If you’re still thinking about bariatric surgery and looking for information, learning about the five goals of gastric bypass surgery can help guide your decision.
They also have extensive experience performing gastric bypass procedures. Here, they share five goals achieved through this weight loss procedure.
During your gastric bypass, we separate the stomach into two parts, leaving a small part of the stomach attached to the esophagus (the tube carrying food and beverages into your stomach).
The upper part of the stomach, called the pouch, is about the size of an egg. The pouch quickly fills with little food, so the amount you can comfortably consume is naturally limited.
In addition to taking in significantly less food, you absorb fewer calories than you consume. That’s a unique feature of gastric bypass compared with other bariatric surgeries.
We accomplish this goal by cutting the small intestine into two pieces. The upper part of the intestine stays attached to the large, bottom part of your stomach. We take the lower part of the intestine and connect it to the small stomach pouch.
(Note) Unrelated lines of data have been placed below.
-- ==== Sys2Proof/Syntax.lean ====
section
/-! DEFINITION. The commands of the module: one constructor for each row of spec/opcode_table.json, with its operands, and the descriptors those operands are made of. -/

namespace Sys2Proof

/-- The packet header of R315 with the prefix of R317; the opcode is the constructor's. -/
structure Hdr where
  ptn : PtnId := 0
  queue : QueueId := 0
  steward : Bool := false
  seq : W32 := 0
  /-- The port the packet arrived on. -/
  port : UpId := 0
  /-- LEVEL: true is expert. -/
  expert : Bool := false
  nopreempt : Bool := false
  replyPort : BitVec 2 := 0
  fence : Bool := false
  tag : W32 := 0
  /-- TARGET_PTN (R317). -/
  target : PtnId := 0
deriving DecidableEq, Repr

/-- A scalar-core instruction word without its OP, which is the constructor (R113). -/
structure IWord where
  i : Bool := false
  type : BitVec 4 := 0
  d : BitVec 5 := 0
  a : BitVec 5 := 0
  b : BitVec 5 := 0
  pred : BitVec 3 := 0
  mz : Bool := false
  patch : Bool := false
  imm : W32 := 0
deriving DecidableEq, Repr

/-- Run descriptor (R74). -/
structure RunDesc where
  fmt : BitVec 2 := 0
  passes : BitVec 2 := 1
  turnS : Bool := false
  turnW : Bool := false
  keepW : Bool := false
  /-- ACC_MODE: true is INIT. -/
  accInit : Bool := false
  accBase : BitVec 3 := 0
  tileEnd : Bool := false
  mRows : BitVec 9 := 0
  nCols : BitVec 6 := 0
  kDepth : BitVec 7 := 0
  rsv : BitVec 30 := 0
  sTensor : W16 := 0
  wTensor : W16 := 0
  sRow : W32 := 0
  kOff : W32 := 0
  nOff : W32 := 0
deriving DecidableEq, Repr

/-- The value of a register write, and the W1C bits of the register that hardware sets in the write's cycle, lowest first (R8). -/
structure RegVal where
  v : W64 := 0
  anew : BitVec 2 := 0
deriving DecidableEq, Repr

/-- Tensor descriptor (R345); `rsvBits` holds the reserved bits, which must be zero. -/
structure TensorDesc where
  type : BitVec 4 := 5
  shape : BitVec 3 := 0
  slices : BitVec 2 := 0
  trainable : Bool := false
  bind : Bool := false
  shared : Bool := false
  bindIndex : W16 := 0
  rows : W32 := 0
  cols : W32 := 0
  addr : W48 := 0
  scaleAddr : W48 := 0
  rsvBits : Nat := 0
deriving DecidableEq, Repr

/-- Split descriptor (R107). -/
structure SplitDesc where
  mode : BitVec 2 := 0
  parts : BitVec 2 := 1
  accBase : BitVec 3 := 0
  tiles : BitVec 3 := 0
  rsv : BitVec 54 := 0
  partMc : List Byte := []
deriving DecidableEq, Repr

/-- Table-engine request descriptor (R266). -/
structure TeReq where
  op : BitVec 4 := 0
  type : BitVec 4 := 8
  shape : BitVec 3 := 0
  srcSpace : BitVec 2 := 0
  dstSpace : Bool := false
  poolOp : BitVec 2 := 0
  accDst : Bool := false
  cont : Bool := false
  finish : Bool := false
  order : Bool := false
  post : Bool := false
  sem : Byte := 0
  rowElems : W16 := 1
  kM1 : BitVec 10 := 0
  tableAddr : W48 := 0
  indexAddr : W48 := 0
  dataAddr : W48 := 0
  auxAddr : W48 := 0
  weightAddr : W48 := 0
  tableRows : W32 := 0
  count : W32 := 1
  indexBase : W32 := 0
  scale : W32 := 0
  rsvBits : Nat := 0
deriving DecidableEq, Repr

/-- Contact descriptor (R145). -/
structure ContactDesc where
  family : BitVec 2 := 0
  rankLoss : BitVec 2 := 0
  pointKind : Bool := false
  /-- TSRC: true is STORED. -/
  tsrc : Bool := false
  storeOut : Bool := false
  storeTargets : Bool := false
  taps : BitVec 4 := 0
  kM1 : BitVec 10 := 0
  temp : W32 := 0x3F800000
  klWeight : W32 := 0x3F800000
  vocab : W32 := 0
  tokens : W32 := 0
  lanes : W16 := 0
  tapRows : W16 := 0
  targetAddr : W48 := 0
  maskAddr : W48 := 0
  outAddr : W48 := 0
  tableAddr : W48 := 0
  rsvBits : Nat := 0
deriving DecidableEq, Repr

/-- Qorea endpoint (R363). -/
structure Endpoint where
  node : BitVec 13 := 0
  /-- KIND: 0x01 partition of a module, 0x02 store. -/
  kind : Byte := 2
  ptn : BitVec 5 := 0
  enc : Bool := false
  keyId : Byte := 0
  object : W64 := 0
  rsvBits : Nat := 0
deriving DecidableEq, Repr

/-- Optimiser immediates (R196, R330), each a binary32 pattern. -/
structure Opt where
  gradScale : W32 := 0x3F800000
  b1 : W32 := 0
  c1 : W32 := 0
  b2 : W32 := 0
  c2 : W32 := 0
  eps : W32 := 0
  lrT : W32 := 0
  wd : W32 := 0
deriving DecidableEq, Repr

/-- Request descriptor of a generation request (R199). -/
structure GenReq where
  model : W16 := 0
  draft : W16 := 0xFFFF
  fallback : W16 := 0xFFFF
  /-- SAMPLE: true is SEEDED. -/
  sample : Bool := false
  customerTag : W32 := 0
  temp : W32 := 0x3F800000
  seed : W64 := 0
  maxTokens : W32 := 1
  deadlineUs : W32 := 0
  promptAddr : W48 := 0
  promptLen : W32 := 1
  stopToken : W32 := 0xFFFFFFFF
  rsvBits : Nat := 0
deriving DecidableEq, Repr

/-- The basic-level block of DISTILL_STEP and EVAL (R330). -/
structure StepBlock where
  teacher : W16 := 0xFFFF
  student : W16 := 0
  mbCount : W16 := 1
  update : Bool := false
  adamw : Bool := false
  mbTokens : W32 := 64
  group : W32 := 0xFFFFFFFF
  batchAddr : W64 := 0
  contact : ContactDesc := {}
  opt : Opt := {}
deriving DecidableEq, Repr

/-- The expert-level block shared by DISTILL_STEP, EVAL, PROG_RUN, FWD_MB and BWD_MB (R331). -/
structure ProgBlock where
  program : W16 := 0x8000
  entry : W16 := 0
  /-- SR_STREAM as sent: bit 31 says whether [23:0] replaces the default. -/
  srStream : W32 := 0
  mbId : W32 := 0
  contact : ContactDesc := {}
  opt : Opt := {}
  binds : List W64 := []
deriving DecidableEq, Repr

/-- GROUP_SET parameter block (R370). -/
structure GroupBlock where
  group : W32 := 0
  self : W16 := 0
  epoch : W64 := 1
  bucketLog2 : Byte := 20
  /-- PFORMAT: true is binary16. -/
  pformat : Bool := false
  thin : Bool := false
  feedback : Bool := false
  enc : Bool := false
  rank : Byte := 0
  keyId : Byte := 0
  timeoutMs : W16 := 0
  /-- MEMBER list: node and partition. -/
  members : List (BitVec 13 × BitVec 5) := []
deriving DecidableEq, Repr

/-- BUDGET_SET record (R326, R327). -/
structure BudgetRec where
  tag : W32 := 0
  tokens : W64 := 0
  intervalUs : W64 := 0
deriving DecidableEq, Repr

/-- Unlock token (R461). -/
structure Token where
  magic : W32 := 0x4B535141
  scope : W32 := 0
  ueid : List Byte := []
  challenge : List Byte := []
  ptnMask : W32 := 0
  durationS : W32 := 1
  sig : List Byte := []
deriving DecidableEq, Repr

/-- A link frame from the control node (R312): whether it arrived intact, how many of the module's oldest
unacknowledged messages it acknowledges in full, and the link credits it returns. -/
structure LinkFrame where
  intact : Bool := true
  acks : Nat := 0
  credits : Nat := 0
deriving DecidableEq, Repr

/-- Header fields of a Qorea packet that its receiver uses (R362). -/
structure QHdr where
  dstPtn : PtnId := 0
  srcNode : BitVec 13 := 0
  srcPtn : BitVec 5 := 0
  enc : Bool := false
  last : Bool := false
  xfer : W32 := 0
  keyId : Byte := 0
  offset : W64 := 0
  pktNum : W64 := 0
deriving DecidableEq, Repr

/-- Header of a group packet's payload: GROUP, EPOCH and ROUND (R362). -/
structure GHdr where
  group : W32 := 0
  epoch : W64 := 1
  round : W64 := 1
deriving DecidableEq, Repr

/-- A flit as received (R351): the three words of CTRL that matter, whether its CRC and codewords were good, and its payload. -/
structure Flit where
  good : Bool := true
  fseq : BitVec 12 := 0
  ackSeq : BitVec 12 := 0
  vl : BitVec 4 := 0
  /-- FKIND: 0 DATA, 1 IDLE, 2 NAK, 3 CREDIT. -/
  fkind : BitVec 2 := 0
  /-- Codewords the forward error correction corrected, and found uncorrectable, with this flit (R350). -/
  fecCe : Nat := 0
  fecUe : Nat := 0
deriving DecidableEq, Repr

/-- What a unit's strip gave: none when every signature matched, or the lowest failing signature index (R512). -/
abbrev StripResult := Option (BitVec 32)

/-- A sequencer step's compare operands (R347, CMP). -/
structure CmpStep where
  a : W16 := 0
  slotA : BitVec 4 := 0
  rel : BitVec 3 := 0
  /-- FL bit 3: compare with summary B.SLOT_B instead of IMM. -/
  withB : Bool := false
  b : W16 := 0
  slotB : BitVec 4 := 0
  imm : W32 := 0
deriving DecidableEq, Repr

/-- Readings the platform reports in one DUTY_CONTROL comparison (R476), and in one TEMP_SAMPLE (R479). -/
structure Readings where
  powerW : Nat := 0
  /-- Hottest die sensor, in units of 1/16 degree C. -/
  dies : List (BitVec 16) := []
  ergs : List (BitVec 16) := []
  lpMax : BitVec 16 := 0
  optMax : BitVec 16 := 0
  vIn : BitVec 16 := 0
  vStby : BitVec 16 := 0
  pStby : BitVec 16 := 0
  energyMj : W64 := 0
deriving DecidableEq, Repr
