-- ==== Sys2Proof/Machine/Check.lean ====
section
/-! DEFINITION. The checks of instruction words (R115 to R117, R121, R127, R138, R507) at acceptance, at load and at dispatch. -/

namespace Sys2Proof.Machine

/-- Which TYPE codes an OP takes (R118). -/
inductive TySet where
  | zero | any | ints | shorts | floats | b32only | cmp
deriving DecidableEq, Repr

def TySet.has (s : TySet) (t : Nat) : Bool :=
  match s with
  | .zero => t = 0
  | .any => t ≤ 9
  | .ints => t = 2 || t = 3
  | .shorts => t = 4 || t = 5 || t = 6
  | .floats => t = 7 || t = 8
  | .b32only => t = 8
  | .cmp => t = 2 || t = 3 || t = 7 || t = 8

/-- The types of each OP; none for a reserved OP (R118). -/
def opTypes (op : Nat) : Option TySet :=
  if op = 0x00 then some .zero
  else if op = 0x01 then some .any
  else if 0x02 ≤ op ∧ op ≤ 0x0C then some .ints
  else if op = 0x0D then some .shorts
  else if 0x10 ≤ op ∧ op ≤ 0x19 then some .floats
  else if op = 0x1A ∨ op = 0x1B then some .b32only
  else if (0x20 ≤ op ∧ op ≤ 0x24) ∨ op = 0x29 ∨ op = 0x2A then some .cmp
  else if op = 0x25 then some .any
  else if 0x26 ≤ op ∧ op ≤ 0x28 then some .zero
  else if op = 0x30 ∨ op = 0x38 ∨ op = 0x39 then some .any
  else if op = 0x3A then some .any      -- PROM's TYPE is judged with its SPACE
  else if 0x40 ≤ op ∧ op ≤ 0x45 then some .zero
  else if op = 0x50 ∨ (0x52 ≤ op ∧ op ≤ 0x56) then some .zero
  else none

/-- OPs whose operand B may be a data immediate (R115). -/
def opData (op : Nat) : Bool :=
  op = 0x01 || (0x02 ≤ op && op ≤ 0x0C) || (0x10 ≤ op && op ≤ 0x14) || op = 0x16 || op = 0x17 ||
  (0x20 ≤ op && op ≤ 0x25) || op = 0x29 || op = 0x2A

/-- A data immediate in the register form and range of its type (R114, R115). -/
def immForm (t imm : Nat) : Bool :=
  match t with
  | 0 => decide (-128 ≤ sInt 32 imm) && decide (sInt 32 imm ≤ 127)
  | 1 => decide (-32768 ≤ sInt 32 imm) && decide (sInt 32 imm ≤ 32767)
  | 4 => imm &&& 0xFFFF00F0 = 0
  | 5 => imm &&& 0xFFFF00C0 = 0
  | 6 => imm &&& 0xFFFF0000 = 0
  | 7 => imm &&& 0xFFFF0000 = 0
  | 9 => imm &&& 0xFFF00000 = 0
  | _ => true

end Sys2Proof.Machine

namespace Sys2Proof.IWord
open Sys2Proof.Machine
variable (w : IWord)
def ty : Nat := w.type.toNat
def immN : Nat := w.imm.toNat
/-- SPACE of a memory instruction (R113). -/
def space : Nat := bits w.b.toNat 3 2
def base : Nat := w.b.toNat % 8
/-- Fields of CVT and SCVT (R121). -/
def own : Bool := bitAt w.immN 17
def cvtMode : Nat := bits w.immN 15 2
def cvtRnd : Nat := bits w.immN 13 2
def cvtSat : Bool := bitAt w.immN 12
def cvtScale : Nat := bits w.immN 4 8
def cvtTarget : Nat := bits w.immN 0 4
/-- Fields of SRED (R127). -/
def rop : Nat := bits w.immN 0 4
def sample : Bool := bitAt w.immN 4
def group : Bool := bitAt w.immN 5
def toAcc : Bool := bitAt w.immN 6
def cont : Bool := bitAt w.immN 7
end Sys2Proof.IWord

namespace Sys2Proof.Machine

def isShortCode (t : Nat) : Bool := t = 4 || t = 5 || t = 6

/-- Conditions on IMM: reserved or ill-formed immediates (E_INSTR), and the scale mode of CVT (E_BLOCK_SHAPE). -/
def immCheck (op : Nat) (w : IWord) (instrs : Nat) : Option Status :=
  let imm := w.immN
  if opData op && w.i && !immForm w.ty imm then some St.eInstr
  else if op = 0x0D && w.i && imm &&& 0xFFFFFF00 ≠ 0 then some St.eInstr
  else if op = 0x30 || op = 0x40 then
    if imm >>> 18 ≠ 0 || w.cvtMode = 3 || w.cvtRnd > 1 || (op = 0x30 && w.cvtTarget > 9) ||
       (!w.own && bits imm 4 13 ≠ 0) then some St.eInstr
    else if op = 0x30 && w.own && (w.cvtMode = 0 || (w.cvtMode = 2 && isShortCode w.cvtTarget && !isShortCode w.ty)) then some St.eBlockShape
    else none
  else if op = 0x41 then
    if w.rop > 8 || imm >>> 8 ≠ 0 || (w.sample && w.rop ≠ 3) || ((w.toAcc || w.cont) && w.rop > 3) then some St.eInstr else none
  else if op = 0x43 then
    if bits imm 0 3 > 4 || imm >>> 7 ≠ 0 || (bitAt imm 3 && bits imm 0 3 ≥ 3) then some St.eInstr else none
  else if op = 0x50 && bits imm 0 16 ≥ instrs then some St.eInstr
  else none

/-- The conditions of R117 on one word, in the order of its list; a patched word's IMM is judged at dispatch (R116). -/
def wordCheck (op : Nat) (w : IWord) (instrs : Nat) : Option Status :=
  match opTypes op with
  | none => some St.eInstr
  | some ts =>
    if !ts.has w.ty then some St.eInstr
    else
      match (if w.patch then (if w.immN >>> 4 ≠ 0 then some St.eInstr else none) else immCheck op w instrs) with
      | some c => some c
      | none =>
        if (op = 0x38 || op = 0x39 || op = 0x3A) && w.space = 3 then some St.eInstr
        else if op = 0x3A && (w.space ≠ 2 || w.ty ≠ 8) then some St.eInstr
        else if (op = 0x38 || op = 0x39) && w.space = 2 && w.ty ≠ 8 then some St.eInstr
        else none

/-- The one-kind rule of summary slots (R138). -/
def summaryKinds : List OpWord → List (Nat × Nat) → Bool
  | [], _ => true
  | o :: r, seen =>
    if o.op = 0x55 && !o.w.patch then
      let sl := bits o.w.immN 0 4
      let k := bits o.w.immN 4 2
      match seen.find? (·.1 = sl) with
      | some e => e.2 = k && summaryKinds r seen
      | none => summaryKinds r ((sl, k) :: seen)
    else summaryKinds r seen

/-- The kind a kernel's SUMRY instructions declare for a slot; FLAG where none names it (R138, R514). -/
def slotKind (code : List OpWord) (slot : Nat) : BitVec 2 :=
  match code.find? fun o => o.op = 0x55 && bits o.w.immN 0 4 = slot with
  | some o => BitVec.ofNat 2 (bits o.w.immN 4 2)
  | none => 0

/-- Value of a slot with no contribution (R138). -/
def slotInit (kind : BitVec 2) : W32 := match kind.toNat with | 2 => 0xFF800000 | 3 => 0x7F800000 | _ => 0

/-- A kernel: every word, the last instruction, and the summary slots (R117, R138). -/
def kernelCheck (code : List OpWord) : Option Status :=
  match code.findSome? fun o => wordCheck o.op.toNat o.w code.length with
  | some c => some c
  | none =>
    match code.getLast? with
    | some o =>
      if !(o.op = 0x56 || (o.op = 0x50 && o.w.pred = 0)) then some St.eInstr
      else if !summaryKinds code [] then some St.eInstr else none
    | none => some St.eInstr

/-- A word with PATCH takes its IMM from the launch's parameter slot (R116). The copy in the operand cache holds the PATCH bit as 0, since the word no longer asks for a patch (DESIGN CHOICE, log entry 67). -/
def patched (params : List W32) (w : IWord) : IWord :=
  if w.patch then { w with imm := params.getD (w.immN % 16) 0, patch := false } else w

/-- CVTs with OWN = 0 under a command's sampled mode: KEEP needs a short source (R121). -/
def cvtModeCheck (smode : BitVec 2) (code : List OpWord) : Option Status :=
  if smode = 2 && code.any fun o => o.op = 0x30 && !o.w.patch && !o.w.own && isShortCode o.w.cvtTarget && !isShortCode o.w.ty
  then some St.eBlockShape else none

/-- The checks of dispatch, on the words with their parameters (R116). -/
def dispatchCheck (smode : BitVec 2) (params : List W32) (code : List OpWord) : Option Status :=
  let c := code.map fun o => { o with w := patched params o.w }
  match kernelCheck c with
  | some e => some e
  | none => cvtModeCheck smode c

end Sys2Proof.Machine
end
While this restores the flow of food through your stomach and into the intestine, the food bypasses the upper part and goes directly into the lower part of the small intestine.
Most of the food you eat is absorbed into your bloodstream in the upper part. Bypassing this part means you take in fewer calories. While that’s great for weight loss, it means you absorb fewer nutrients and need to be careful to prevent nutritional deficiencies after a gastric bypass.
Your stomach releases hormones that control hunger, satiety (the feeling of fullness), and metabolism. These hormones are produced in the part of your stomach that’s separated from the pouch. As a result, fewer hormones are released and hormone levels drop.
This process supports weight loss as you’re less hungry and feel satisfied with less food.
The hormonal changes that occur after a gastric bypass also affect the hormones controlling blood sugar. These changes quickly reverse Type 2 diabetes, often lowering your blood sugar within a few days to weeks after your surgery.
Nearly everyone with Type 2 diabetes returns to healthier blood sugar levels after gastric bypass, and 92% see their diabetes go into remission.
The first four achievements lead to the primary goal of gastric bypass surgery: significant weight loss and a return to optimal health. Most people lose 60%-77% of their excess weight in the year after their gastric bypass procedure.
However, everyone is different. Your long-term weight loss depends on your individual health and whether you stick with your diet and exercise plan.
Losing weight also improves many health problems caused by obesity. In addition to Type 2 diabetes, diseases like high blood pressure, obstructive sleep apnea (OSA), high cholesterol, and heart disease improve or go into remission.
According to the American Society for Metabolic & Bariatric Surgery, OSA goes into remission for nearly everyone, and the other diseases go into remission for 60%-75% of patients.